I have a service that subscribes to an observable field of a dependency in the constructor. I am trying to write unit tests for this service, and in doing so, am trying to ignore the subscription to that observable. In other words, for some of these tests, I never want to emit a value, as I'm testing an unrelated function. How can I create a mock/spy of my service that simply does nothing with that observable?
Service
export class MyService {
constructor(private authService: AuthService) {
this.authService.configure();
this.authService.events.subscribe(async (event) => {
await this.authService.refreshToken();
});
}
AuthService dependency
This is a snippet of the 3rd party service that my service depends on.
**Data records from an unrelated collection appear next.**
theorem keeps_treeRelease {s : State} {flit : BitVec 512} (h₀ : Keeps a₀ s) :
    Keeps a₀ (treeRelease s flit) := by
  unfold treeRelease
  repeat' with_reducible first
    | assumption
    | (intro x; first | (refine (fun (hx : Keeps a₀ x) => ?_) ?_; clear_value x) | (refine (fun (hx : Keeps a₀ x.2) => ?_) ?_; clear_value x) | (refine (fun (hx : Keeps a₀ x.1) => ?_) ?_; clear_value x) | clear_value x)
    | lift_lets | subst x | apply keeps_takeTree | apply keeps_rsat | apply keeps_sendFlits | apply keeps_barRelease
    | apply keeps_syncWork | apply keeps_rset | apply keeps_modPlank | apply keeps_fileEvent | exact fun _ h => h
    | split | fail_if_no_progress apply keeps_free

theorem keeps_execTreeRelease {s : State} {flit : BitVec 512} (h₀ : Keeps a₀ s) {t₀ : State}
    (e : execTreeRelease flit s = .next t₀) : Keeps a₀ t₀ := by
  unfold execTreeRelease at e
  injection e with e
  subst e
  repeat' with_reducible first
    | assumption | (intro x; first | (refine (fun (hx : Keeps a₀ x) => ?_) ?_; clear_value x) | clear_value x)
    | lift_lets | subst x | apply keeps_treeRelease | apply keeps_rset | apply keeps_modPlank | apply keeps_fileEvent
    | exact fun _ h => h | split | fail_if_no_progress apply keeps_free

theorem keeps_firstCopy {s : State} {t : ℕ} {origin : ℕ} {flit : BitVec 512} (h₀ : Keeps a₀ s) :
    KeepsOpt a₀ (firstCopy s t origin flit) := by
  unfold firstCopy
  repeat' with_reducible first
    | assumption | (intro x; first | (refine (fun (hx : Keeps a₀ x) => ?_) ?_; clear_value x) | clear_value x)
    | lift_lets | subst x | apply keeps_rset | apply keeps_modPlank | apply keeps_fileEvent | exact fun _ h => h
    | split | fail_if_no_progress apply keeps_free | exact keepsOpt_none | apply keepsOpt_some
    | refine keepsOpt_of ?_ (by assumption) | apply keeps_getD

theorem keeps_ownerEvent {s : State} {flit : BitVec 512} (h₀ : Keeps a₀ s) :
    Keeps a₀ (ownerEvent s flit) := by
  unfold ownerEvent
  repeat' with_reducible first
    | assumption | (intro x; first | (refine (fun (hx : Keeps a₀ x) => ?_) ?_; clear_value x) | clear_value x)
    | lift_lets | subst x | apply keeps_breakBarrier | apply keeps_orphan | apply keeps_partnerEvent
    | refine keeps_foldl (fun _ _ _ => ?_) ?_ | apply keeps_rset | apply keeps_modPlank | apply keeps_fileEvent
    | exact fun _ h => h | split | fail_if_no_progress apply keeps_free

theorem keeps_treeOwner {s : State} {flit : BitVec 512} (h₀ : Keeps a₀ s) :
    Keeps a₀ (treeOwner s flit) := by
  unfold treeOwner
  repeat' with_reducible first
    | assumption | (intro x; first | (refine (fun (hx : Keeps a₀ x) => ?_) ?_; clear_value x) | clear_value x)
    | lift_lets | subst x | apply keeps_takeTree | apply keeps_firstCopy | apply keeps_ownerEvent
    | apply keeps_sendFlits | apply keeps_rset | apply keeps_modPlank | apply keeps_fileEvent | exact fun _ h => h
    | split | fail_if_no_progress apply keeps_free | exact keepsOpt_none | apply keepsOpt_some
    | refine keepsOpt_of ?_ (by assumption) | apply keeps_getD | refine keeps_snd (by assumption) ?_
    | refine keeps_fst (by assumption) ?_

theorem keeps_execTreeOwnerMessage {s : State} {flit : BitVec 512} (h₀ : Keeps a₀ s) {t₀ : State}
    (e : execTreeOwnerMessage flit s = .next t₀) : Keeps a₀ t₀ := by
  unfold execTreeOwnerMessage at e
  injection e with e
  subst e
  repeat' with_reducible first
    | assumption | (intro x; first | (refine (fun (hx : Keeps a₀ x) => ?_) ?_; clear_value x) | clear_value x)
    | lift_lets | subst x | apply keeps_treeOwner | apply keeps_rset | apply keeps_modPlank | apply keeps_fileEvent
    | exact fun _ h => h | split | fail_if_no_progress apply keeps_free

theorem keeps_abortHere {s : State} {n : ℕ} {epoch : ℕ} (h₀ : Keeps a₀ s) :
    Keeps a₀ (abortHere s n epoch) := by
  unfold abortHere
  repeat' with_reducible first
    | assumption | (intro x; first | (refine (fun (hx : Keeps a₀ x) => ?_) ?_; clear_value x) | clear_value x)
    | lift_lets | subst x | apply keeps_cancelOp | apply keeps_rset | apply keeps_modPlank | apply keeps_fileEvent
    | exact fun _ h => h | split | fail_if_no_progress apply keeps_free

theorem keeps_treeAbort {s : State} {flit : BitVec 512} (h₀ : Keeps a₀ s) :
    Keeps a₀ (treeAbort s flit) := by
  unfold treeAbort
  repeat' with_reducible first
    | assumption | (intro x; first | (refine (fun (hx : Keeps a₀ x) => ?_) ?_; clear_value x) | clear_value x)
    | lift_lets | subst x | apply keeps_takeTree | apply keeps_abortHere | apply keeps_sendFlits | apply keeps_rset
    | apply keeps_modPlank | apply keeps_fileEvent | exact fun _ h => h | split | fail_if_no_progress apply keeps_free

theorem keeps_execTreeAbort {s : State} {flit : BitVec 512} (h₀ : Keeps a₀ s) {t₀ : State}
    (e : execTreeAbort flit s = .next t₀) : Keeps a₀ t₀ := by
  unfold execTreeAbort at e
  injection e with e
  subst e
  repeat' with_reducible first
    | assumption | (intro x; first | (refine (fun (hx : Keeps a₀ x) => ?_) ?_; clear_value x) | clear_value x)
    | lift_lets | subst x | apply keeps_treeAbort | apply keeps_rset | apply keeps_modPlank | apply keeps_fileEvent
    | exact fun _ h => h | split | fail_if_no_progress apply keeps_free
export declare class AuthService implements OnDestroy {
events: Observable<Event>;
// ... other fields/functions
}
Spec
describe('MyService', () => {
let authServiceSpy: jasmine.SpyObj<AuthService>;
beforeEach(() => {
authServiceSpy = jasmine.createSpyObj<AuthService>(
['configure', 'refreshToken'],
{
get events() { return defer(() => Promise.resolve(new Event('some_event'))); }
}
);
TestBed.configureTestingModule({});
});
it('should create service and configure authService', () => {
const myService = new myService(authServiceSpy);
expect(myService).toBeTruthy();
expect(authServiceSpy.configure).toHaveBeenCalledOnce();
});
});
Whenever I run this test, the expectation is met but it also runs the callback in the observable subscription, and I haven't mocked the refreshToken
call (and don't want to have to).
CodePudding user response:
You need to inject your mock service, like this:
let authService: AuthService;
...
TestBed.configureTestingModule({
providers: [
{ provide: AuthService, useValue: authServiceSpy}
]
});
authService = TestBed.inject(AuthService);
Then you can also spy on the event subscribe function, so that your spy will be called, not the original function.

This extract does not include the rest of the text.